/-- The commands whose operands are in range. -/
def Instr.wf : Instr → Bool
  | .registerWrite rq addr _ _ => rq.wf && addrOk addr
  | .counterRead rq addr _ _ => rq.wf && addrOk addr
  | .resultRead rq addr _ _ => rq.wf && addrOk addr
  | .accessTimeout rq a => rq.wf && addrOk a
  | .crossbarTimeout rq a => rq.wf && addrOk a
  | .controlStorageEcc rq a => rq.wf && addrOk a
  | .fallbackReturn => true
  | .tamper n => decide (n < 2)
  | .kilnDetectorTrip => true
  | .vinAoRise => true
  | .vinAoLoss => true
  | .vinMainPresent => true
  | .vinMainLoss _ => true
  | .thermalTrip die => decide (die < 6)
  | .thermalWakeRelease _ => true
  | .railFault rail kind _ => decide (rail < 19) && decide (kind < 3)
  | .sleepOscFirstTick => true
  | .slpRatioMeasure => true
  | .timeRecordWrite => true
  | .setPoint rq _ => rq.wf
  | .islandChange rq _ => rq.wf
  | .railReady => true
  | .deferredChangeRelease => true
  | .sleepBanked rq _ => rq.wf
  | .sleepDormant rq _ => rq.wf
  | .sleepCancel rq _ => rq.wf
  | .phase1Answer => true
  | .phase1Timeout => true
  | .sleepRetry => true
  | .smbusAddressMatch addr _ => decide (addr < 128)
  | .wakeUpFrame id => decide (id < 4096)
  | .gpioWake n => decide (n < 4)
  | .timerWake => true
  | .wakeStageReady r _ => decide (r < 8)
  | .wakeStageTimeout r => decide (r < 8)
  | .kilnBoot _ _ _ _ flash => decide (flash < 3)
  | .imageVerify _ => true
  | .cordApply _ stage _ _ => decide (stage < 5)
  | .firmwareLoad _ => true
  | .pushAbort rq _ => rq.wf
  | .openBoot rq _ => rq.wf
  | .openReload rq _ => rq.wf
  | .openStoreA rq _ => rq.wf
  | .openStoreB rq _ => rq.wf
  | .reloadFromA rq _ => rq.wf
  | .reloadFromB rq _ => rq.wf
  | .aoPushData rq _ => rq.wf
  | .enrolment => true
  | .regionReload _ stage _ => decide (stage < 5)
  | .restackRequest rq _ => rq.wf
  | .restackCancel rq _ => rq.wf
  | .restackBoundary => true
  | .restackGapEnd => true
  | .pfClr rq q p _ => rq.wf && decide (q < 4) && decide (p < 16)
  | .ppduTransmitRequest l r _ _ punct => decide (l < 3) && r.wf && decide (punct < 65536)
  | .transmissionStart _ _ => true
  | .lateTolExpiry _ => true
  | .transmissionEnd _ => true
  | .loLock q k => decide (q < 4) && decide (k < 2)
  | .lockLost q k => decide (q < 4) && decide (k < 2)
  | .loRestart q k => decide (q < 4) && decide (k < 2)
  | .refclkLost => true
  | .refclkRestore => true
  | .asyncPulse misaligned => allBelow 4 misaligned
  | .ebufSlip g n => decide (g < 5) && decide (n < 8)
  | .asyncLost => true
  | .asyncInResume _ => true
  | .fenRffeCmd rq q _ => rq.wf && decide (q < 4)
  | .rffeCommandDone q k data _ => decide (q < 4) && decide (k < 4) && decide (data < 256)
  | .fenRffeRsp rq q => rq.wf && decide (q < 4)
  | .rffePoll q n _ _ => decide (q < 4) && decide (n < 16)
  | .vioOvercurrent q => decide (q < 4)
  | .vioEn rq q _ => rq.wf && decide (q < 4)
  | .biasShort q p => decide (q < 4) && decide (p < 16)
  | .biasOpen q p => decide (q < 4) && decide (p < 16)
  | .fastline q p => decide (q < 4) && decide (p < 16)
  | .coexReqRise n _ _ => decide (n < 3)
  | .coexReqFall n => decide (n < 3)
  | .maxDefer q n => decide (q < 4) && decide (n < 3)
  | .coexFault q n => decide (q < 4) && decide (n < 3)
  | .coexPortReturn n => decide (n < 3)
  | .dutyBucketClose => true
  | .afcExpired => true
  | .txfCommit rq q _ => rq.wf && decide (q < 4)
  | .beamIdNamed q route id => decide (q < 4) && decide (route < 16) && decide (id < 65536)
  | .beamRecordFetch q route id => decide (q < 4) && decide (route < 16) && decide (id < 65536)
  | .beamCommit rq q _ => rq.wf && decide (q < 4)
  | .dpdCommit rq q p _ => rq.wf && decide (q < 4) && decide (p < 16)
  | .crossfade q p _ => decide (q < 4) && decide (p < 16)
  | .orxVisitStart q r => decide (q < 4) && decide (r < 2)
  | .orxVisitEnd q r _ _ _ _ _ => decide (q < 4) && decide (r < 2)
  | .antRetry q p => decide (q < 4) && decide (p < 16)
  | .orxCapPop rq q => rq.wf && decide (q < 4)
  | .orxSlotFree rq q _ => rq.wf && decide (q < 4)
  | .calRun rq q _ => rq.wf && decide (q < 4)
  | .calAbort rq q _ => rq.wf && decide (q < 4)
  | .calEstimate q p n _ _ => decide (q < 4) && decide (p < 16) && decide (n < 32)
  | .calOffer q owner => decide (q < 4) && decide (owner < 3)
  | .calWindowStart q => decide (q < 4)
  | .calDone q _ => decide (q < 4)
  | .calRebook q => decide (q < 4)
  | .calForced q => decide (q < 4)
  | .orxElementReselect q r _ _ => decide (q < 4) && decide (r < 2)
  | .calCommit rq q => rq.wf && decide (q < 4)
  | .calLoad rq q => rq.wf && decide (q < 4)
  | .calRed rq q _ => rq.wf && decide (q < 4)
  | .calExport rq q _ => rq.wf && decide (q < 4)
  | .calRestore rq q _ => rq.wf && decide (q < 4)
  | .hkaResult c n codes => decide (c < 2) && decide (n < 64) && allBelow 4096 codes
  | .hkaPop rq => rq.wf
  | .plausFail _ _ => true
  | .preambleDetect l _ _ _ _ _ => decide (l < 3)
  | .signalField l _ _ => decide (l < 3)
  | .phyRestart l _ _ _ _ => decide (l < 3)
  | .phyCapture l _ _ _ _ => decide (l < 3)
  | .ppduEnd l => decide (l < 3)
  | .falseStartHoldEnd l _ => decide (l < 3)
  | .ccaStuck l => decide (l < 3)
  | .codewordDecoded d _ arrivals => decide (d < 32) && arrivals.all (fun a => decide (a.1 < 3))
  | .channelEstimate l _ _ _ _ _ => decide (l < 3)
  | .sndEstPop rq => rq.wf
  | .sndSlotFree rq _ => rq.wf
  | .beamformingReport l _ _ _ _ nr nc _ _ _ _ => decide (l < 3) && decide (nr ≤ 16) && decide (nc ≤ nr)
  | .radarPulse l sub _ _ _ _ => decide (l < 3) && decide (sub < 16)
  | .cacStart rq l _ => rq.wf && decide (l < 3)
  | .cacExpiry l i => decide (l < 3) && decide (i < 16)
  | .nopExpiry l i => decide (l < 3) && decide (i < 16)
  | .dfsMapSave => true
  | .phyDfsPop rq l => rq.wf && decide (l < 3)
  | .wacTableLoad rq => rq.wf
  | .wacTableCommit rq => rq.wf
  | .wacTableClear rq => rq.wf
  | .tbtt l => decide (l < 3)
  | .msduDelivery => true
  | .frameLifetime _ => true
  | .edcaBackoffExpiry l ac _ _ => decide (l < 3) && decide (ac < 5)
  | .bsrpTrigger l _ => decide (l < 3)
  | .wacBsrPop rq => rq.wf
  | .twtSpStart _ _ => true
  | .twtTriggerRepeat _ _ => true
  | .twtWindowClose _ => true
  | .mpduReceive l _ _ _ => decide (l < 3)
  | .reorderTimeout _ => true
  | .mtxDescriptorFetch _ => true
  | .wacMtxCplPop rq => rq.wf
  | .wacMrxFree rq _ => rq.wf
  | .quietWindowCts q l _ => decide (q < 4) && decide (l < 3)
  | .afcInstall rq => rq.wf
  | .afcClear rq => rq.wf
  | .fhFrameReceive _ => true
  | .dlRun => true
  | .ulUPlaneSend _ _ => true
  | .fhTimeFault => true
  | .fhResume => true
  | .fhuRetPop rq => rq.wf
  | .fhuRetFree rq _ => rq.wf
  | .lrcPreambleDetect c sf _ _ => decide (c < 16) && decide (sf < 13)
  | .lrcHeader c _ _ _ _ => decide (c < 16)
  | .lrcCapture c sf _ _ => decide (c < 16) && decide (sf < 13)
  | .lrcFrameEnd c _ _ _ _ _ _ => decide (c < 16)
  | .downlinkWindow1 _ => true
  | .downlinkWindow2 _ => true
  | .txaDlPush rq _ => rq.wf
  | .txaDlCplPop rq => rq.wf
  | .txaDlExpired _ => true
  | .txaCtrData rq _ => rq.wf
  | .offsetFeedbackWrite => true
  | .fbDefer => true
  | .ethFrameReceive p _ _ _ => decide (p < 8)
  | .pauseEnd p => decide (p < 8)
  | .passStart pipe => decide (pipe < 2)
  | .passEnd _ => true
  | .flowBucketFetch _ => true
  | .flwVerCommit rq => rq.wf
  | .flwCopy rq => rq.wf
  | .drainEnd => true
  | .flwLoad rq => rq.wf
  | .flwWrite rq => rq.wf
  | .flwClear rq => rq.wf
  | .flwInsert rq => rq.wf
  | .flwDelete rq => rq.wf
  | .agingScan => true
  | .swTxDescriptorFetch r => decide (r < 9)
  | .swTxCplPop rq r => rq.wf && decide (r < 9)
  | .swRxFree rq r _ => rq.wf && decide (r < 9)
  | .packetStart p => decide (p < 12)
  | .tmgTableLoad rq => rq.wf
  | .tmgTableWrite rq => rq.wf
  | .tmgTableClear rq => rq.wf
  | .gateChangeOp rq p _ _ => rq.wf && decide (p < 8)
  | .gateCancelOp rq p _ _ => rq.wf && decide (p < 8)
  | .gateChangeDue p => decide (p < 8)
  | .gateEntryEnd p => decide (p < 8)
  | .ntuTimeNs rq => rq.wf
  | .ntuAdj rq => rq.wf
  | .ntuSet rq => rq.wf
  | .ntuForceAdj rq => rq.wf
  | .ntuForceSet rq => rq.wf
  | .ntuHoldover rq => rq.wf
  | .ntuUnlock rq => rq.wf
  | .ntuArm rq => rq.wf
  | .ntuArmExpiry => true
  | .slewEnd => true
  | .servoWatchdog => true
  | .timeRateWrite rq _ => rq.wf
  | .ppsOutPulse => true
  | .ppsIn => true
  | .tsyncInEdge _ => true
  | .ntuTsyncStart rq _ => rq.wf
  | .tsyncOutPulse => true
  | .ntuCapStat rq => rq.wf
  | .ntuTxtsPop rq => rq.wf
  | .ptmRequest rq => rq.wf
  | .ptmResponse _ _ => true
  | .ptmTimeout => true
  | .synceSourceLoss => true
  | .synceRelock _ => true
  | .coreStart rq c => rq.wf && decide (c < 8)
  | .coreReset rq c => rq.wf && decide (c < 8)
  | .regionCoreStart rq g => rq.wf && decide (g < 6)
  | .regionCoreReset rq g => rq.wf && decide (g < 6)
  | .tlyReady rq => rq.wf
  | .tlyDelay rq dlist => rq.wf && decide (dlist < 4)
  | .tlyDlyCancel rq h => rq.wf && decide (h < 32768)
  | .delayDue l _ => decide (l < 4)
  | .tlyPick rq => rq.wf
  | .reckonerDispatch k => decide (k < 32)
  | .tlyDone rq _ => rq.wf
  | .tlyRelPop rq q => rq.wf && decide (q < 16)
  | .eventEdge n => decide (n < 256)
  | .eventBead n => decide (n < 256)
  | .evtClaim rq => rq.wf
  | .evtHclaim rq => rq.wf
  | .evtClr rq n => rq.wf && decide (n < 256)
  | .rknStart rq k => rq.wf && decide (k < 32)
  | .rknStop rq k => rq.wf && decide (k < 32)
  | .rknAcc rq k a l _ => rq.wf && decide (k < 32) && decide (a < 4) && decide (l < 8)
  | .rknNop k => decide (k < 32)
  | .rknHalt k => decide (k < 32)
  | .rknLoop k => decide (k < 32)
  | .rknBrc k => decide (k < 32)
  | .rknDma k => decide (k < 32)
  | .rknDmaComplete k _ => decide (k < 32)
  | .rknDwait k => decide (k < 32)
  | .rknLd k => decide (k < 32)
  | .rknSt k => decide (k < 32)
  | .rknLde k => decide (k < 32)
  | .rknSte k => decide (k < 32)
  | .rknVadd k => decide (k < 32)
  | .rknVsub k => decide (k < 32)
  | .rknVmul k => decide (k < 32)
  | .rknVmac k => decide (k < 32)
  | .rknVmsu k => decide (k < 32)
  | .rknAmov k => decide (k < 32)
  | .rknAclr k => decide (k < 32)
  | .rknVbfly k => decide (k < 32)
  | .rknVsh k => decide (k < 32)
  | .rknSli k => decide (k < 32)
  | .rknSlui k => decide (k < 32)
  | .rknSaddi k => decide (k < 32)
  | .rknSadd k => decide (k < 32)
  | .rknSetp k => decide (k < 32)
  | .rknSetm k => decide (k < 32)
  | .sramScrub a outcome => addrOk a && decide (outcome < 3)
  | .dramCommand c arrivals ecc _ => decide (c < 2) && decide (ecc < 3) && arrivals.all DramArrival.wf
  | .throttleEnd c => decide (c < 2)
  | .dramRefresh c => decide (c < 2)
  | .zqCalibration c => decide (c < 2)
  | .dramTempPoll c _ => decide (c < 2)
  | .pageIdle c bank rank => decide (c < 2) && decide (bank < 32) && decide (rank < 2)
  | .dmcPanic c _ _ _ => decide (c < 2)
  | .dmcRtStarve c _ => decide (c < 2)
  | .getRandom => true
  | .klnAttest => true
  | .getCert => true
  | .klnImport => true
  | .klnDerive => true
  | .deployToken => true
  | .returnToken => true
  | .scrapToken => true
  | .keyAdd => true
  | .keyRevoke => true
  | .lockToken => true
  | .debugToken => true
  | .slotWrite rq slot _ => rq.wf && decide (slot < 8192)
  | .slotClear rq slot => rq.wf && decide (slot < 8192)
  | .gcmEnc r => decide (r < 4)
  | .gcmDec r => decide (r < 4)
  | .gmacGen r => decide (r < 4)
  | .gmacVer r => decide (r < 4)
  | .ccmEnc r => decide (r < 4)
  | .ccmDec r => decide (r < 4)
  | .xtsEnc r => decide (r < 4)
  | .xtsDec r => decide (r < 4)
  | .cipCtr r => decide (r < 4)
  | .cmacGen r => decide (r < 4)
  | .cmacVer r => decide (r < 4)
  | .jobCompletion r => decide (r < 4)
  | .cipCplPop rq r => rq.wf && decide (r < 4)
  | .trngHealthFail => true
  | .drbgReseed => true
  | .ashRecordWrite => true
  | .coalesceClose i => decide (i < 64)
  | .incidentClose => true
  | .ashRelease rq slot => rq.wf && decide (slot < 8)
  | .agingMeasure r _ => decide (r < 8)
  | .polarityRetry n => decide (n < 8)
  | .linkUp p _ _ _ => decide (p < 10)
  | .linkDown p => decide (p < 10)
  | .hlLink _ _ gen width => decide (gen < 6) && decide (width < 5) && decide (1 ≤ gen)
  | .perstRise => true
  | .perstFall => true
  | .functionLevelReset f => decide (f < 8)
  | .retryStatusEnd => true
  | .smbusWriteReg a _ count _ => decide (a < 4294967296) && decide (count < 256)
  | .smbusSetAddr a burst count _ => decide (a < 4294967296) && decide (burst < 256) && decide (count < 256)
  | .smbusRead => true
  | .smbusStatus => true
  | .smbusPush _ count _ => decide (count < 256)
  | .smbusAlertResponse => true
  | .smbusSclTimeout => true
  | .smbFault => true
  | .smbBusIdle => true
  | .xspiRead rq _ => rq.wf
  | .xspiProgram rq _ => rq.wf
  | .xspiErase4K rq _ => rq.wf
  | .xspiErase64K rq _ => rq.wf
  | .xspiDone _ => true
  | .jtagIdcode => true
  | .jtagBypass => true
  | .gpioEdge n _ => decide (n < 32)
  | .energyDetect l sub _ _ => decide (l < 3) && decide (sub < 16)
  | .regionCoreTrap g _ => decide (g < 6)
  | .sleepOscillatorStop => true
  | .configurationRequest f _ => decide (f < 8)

---

▸ PROBLEM DETAILS
Lines above that contain the string "route" make up the answer.

▸ ANSWER BOX
  | .beamIdNamed q route id => decide (q < 4) && decide (route < 16) && decide (id < 65536)
  | .beamRecordFetch q route id => decide (q < 4) && decide (route < 16) && decide (id < 65536)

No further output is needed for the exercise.